(Dataset entries)
◆ ◆ ◆ ◆ ◆ ◆ ◆
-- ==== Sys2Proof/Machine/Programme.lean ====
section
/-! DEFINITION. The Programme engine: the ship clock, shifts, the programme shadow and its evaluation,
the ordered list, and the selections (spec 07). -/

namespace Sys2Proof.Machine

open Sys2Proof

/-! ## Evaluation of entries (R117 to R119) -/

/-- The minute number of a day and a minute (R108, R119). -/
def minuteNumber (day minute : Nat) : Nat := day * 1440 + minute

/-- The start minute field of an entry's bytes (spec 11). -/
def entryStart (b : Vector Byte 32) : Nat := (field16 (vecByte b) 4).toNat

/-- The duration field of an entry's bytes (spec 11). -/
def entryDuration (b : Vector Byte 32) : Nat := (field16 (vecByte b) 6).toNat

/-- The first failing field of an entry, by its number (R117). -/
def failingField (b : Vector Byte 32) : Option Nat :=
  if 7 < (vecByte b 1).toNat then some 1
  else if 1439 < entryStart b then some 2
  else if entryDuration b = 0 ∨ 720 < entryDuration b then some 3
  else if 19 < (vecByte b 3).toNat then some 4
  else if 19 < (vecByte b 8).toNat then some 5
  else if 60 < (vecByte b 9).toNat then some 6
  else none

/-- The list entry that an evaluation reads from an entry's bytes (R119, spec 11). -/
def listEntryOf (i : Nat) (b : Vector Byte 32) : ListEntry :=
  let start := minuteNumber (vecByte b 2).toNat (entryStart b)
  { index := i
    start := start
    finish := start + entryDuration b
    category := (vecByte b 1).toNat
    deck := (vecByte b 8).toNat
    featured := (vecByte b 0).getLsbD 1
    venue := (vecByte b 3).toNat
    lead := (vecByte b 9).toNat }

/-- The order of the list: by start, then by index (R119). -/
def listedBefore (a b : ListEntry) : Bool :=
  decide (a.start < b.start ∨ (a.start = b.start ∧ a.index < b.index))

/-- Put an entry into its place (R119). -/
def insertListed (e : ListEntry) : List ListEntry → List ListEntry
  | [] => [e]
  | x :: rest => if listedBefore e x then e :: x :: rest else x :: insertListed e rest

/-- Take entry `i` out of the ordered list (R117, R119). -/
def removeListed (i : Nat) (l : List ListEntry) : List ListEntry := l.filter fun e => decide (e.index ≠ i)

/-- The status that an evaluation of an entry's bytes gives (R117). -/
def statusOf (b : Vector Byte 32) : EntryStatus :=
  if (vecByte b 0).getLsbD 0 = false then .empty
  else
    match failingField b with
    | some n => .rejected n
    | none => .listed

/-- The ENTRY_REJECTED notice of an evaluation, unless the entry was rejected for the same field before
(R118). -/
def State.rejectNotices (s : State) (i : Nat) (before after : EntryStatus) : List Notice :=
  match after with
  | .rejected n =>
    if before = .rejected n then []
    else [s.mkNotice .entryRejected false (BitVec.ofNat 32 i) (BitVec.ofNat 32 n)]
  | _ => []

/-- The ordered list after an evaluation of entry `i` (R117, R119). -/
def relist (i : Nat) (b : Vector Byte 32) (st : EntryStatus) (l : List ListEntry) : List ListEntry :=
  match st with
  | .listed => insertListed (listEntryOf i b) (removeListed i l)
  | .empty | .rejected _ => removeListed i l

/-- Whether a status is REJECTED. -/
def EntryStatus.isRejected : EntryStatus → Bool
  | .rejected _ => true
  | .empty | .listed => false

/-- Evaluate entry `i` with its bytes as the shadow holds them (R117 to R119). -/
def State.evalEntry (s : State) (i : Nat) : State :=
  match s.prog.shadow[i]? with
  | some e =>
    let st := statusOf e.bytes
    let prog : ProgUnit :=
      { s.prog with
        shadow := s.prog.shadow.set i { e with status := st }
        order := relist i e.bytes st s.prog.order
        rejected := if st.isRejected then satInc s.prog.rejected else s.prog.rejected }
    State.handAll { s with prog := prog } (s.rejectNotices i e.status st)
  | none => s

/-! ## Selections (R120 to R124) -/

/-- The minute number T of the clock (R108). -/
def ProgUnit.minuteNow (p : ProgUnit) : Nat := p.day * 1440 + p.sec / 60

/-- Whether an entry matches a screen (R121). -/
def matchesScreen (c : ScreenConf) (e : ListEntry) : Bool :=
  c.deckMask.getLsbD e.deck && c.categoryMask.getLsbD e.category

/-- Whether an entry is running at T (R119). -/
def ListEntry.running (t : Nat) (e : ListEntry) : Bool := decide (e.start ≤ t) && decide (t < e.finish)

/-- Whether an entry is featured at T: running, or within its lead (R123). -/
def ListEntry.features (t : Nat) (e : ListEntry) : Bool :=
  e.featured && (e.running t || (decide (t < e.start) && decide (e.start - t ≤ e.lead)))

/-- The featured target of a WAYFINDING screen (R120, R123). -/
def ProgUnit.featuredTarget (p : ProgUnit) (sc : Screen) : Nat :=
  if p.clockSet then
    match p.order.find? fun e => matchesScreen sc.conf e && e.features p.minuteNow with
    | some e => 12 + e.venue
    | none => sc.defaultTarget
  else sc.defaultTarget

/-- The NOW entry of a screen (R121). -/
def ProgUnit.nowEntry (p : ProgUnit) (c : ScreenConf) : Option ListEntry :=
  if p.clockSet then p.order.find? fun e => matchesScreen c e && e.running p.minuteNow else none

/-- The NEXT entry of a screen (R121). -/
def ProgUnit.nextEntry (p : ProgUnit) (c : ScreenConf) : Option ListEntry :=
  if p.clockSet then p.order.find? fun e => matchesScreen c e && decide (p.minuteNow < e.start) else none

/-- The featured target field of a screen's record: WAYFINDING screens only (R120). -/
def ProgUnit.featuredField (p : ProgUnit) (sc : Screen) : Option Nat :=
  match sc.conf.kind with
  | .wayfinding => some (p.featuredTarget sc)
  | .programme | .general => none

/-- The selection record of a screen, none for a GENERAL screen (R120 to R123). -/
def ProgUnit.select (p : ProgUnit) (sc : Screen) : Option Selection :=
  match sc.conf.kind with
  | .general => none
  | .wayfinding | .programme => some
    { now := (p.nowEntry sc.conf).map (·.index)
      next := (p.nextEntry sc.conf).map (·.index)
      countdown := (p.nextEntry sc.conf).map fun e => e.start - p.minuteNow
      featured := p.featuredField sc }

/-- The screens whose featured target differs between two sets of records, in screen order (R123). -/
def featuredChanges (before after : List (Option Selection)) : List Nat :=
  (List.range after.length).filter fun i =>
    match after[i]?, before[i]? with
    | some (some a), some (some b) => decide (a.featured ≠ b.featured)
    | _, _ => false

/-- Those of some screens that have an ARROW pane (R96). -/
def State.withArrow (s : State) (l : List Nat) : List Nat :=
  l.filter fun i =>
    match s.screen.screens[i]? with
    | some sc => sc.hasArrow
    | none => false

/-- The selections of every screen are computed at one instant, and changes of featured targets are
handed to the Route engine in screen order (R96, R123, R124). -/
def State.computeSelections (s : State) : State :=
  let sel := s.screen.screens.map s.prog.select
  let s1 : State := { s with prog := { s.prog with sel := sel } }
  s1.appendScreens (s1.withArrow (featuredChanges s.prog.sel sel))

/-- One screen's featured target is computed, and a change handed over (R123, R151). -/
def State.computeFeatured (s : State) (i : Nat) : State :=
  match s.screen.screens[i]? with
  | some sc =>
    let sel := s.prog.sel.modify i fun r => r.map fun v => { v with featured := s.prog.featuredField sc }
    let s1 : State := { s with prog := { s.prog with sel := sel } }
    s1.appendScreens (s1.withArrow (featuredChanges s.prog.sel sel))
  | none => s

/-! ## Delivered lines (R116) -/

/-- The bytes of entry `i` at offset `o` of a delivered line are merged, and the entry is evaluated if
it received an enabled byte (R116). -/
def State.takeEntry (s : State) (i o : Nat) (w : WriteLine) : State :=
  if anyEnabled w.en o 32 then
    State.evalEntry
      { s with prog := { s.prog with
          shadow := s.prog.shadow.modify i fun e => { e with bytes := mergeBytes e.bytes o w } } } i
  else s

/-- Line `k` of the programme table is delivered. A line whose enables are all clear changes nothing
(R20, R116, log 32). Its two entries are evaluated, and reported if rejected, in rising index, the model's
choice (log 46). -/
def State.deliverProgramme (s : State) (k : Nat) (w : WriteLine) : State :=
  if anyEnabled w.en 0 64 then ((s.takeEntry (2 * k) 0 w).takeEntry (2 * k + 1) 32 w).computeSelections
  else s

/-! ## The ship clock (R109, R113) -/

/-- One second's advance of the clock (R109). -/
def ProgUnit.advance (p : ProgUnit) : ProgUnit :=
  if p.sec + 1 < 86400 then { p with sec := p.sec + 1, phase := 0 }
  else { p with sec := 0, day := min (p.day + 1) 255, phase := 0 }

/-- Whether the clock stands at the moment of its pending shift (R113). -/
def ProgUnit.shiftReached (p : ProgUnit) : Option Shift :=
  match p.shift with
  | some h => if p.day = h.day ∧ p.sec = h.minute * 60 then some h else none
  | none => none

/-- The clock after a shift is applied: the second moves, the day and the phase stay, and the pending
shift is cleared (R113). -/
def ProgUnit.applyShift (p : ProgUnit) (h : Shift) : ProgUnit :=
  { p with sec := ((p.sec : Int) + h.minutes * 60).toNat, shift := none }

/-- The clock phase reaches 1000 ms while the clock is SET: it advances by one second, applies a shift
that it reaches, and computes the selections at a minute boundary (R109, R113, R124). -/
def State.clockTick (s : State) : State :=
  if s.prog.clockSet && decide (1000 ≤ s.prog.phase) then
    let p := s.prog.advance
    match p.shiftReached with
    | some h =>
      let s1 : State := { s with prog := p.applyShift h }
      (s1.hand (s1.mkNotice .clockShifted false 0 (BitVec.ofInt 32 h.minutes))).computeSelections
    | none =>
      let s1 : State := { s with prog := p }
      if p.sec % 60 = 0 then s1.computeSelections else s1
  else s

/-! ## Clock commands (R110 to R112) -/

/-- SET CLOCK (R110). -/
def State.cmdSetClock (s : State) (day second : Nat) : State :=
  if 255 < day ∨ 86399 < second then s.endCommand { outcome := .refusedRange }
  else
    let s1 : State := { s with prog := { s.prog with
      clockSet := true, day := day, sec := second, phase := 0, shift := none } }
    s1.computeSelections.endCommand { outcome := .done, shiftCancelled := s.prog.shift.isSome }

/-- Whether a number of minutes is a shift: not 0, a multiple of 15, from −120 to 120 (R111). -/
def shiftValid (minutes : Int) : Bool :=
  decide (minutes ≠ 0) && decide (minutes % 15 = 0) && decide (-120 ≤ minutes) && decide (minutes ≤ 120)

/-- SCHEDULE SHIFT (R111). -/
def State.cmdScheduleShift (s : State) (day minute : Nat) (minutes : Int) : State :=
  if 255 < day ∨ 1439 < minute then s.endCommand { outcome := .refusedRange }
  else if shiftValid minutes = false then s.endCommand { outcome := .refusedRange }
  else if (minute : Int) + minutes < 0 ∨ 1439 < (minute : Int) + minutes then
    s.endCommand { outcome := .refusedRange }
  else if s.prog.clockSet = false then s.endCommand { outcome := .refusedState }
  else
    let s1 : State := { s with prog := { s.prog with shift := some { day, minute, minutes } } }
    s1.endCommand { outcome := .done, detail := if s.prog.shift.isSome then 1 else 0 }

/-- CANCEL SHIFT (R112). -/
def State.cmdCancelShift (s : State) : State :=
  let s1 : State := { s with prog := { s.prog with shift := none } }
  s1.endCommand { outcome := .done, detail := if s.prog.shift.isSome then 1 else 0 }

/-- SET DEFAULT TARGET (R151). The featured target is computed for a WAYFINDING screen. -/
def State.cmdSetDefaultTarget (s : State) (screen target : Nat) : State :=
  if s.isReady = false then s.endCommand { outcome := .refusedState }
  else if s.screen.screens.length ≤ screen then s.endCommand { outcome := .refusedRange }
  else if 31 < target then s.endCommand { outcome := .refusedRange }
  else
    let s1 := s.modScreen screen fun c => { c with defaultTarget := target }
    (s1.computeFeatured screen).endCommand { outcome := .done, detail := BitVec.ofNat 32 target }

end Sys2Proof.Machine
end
◆ ◆ ◆ ◆ ◆ ◆ ◆
- ACTION ITEM: Repeat word for word the lines above that run from the line containing "CLOCK (R110). -/" through the line containing "def shiftValid (minutes", both ends included, and nothing else.

- SOLUTION FOR THIS TASK:
/-- SET CLOCK (R110). -/
def State.cmdSetClock (s : State) (day second : Nat) : State :=
  if 255 < day ∨ 86399 < second then s.endCommand { outcome := .refusedRange }
  else
    let s1 : State := { s with prog := { s.prog with
      clockSet := true, day := day, sec := second, phase := 0, shift := none } }
    s1.computeSelections.endCommand { outcome := .done, shiftCancelled := s.prog.shift.isSome }

/-- Whether a number of minutes is a shift: not 0, a multiple of 15, from −120 to 120 (R111). -/
def shiftValid (minutes : Int) : Bool :=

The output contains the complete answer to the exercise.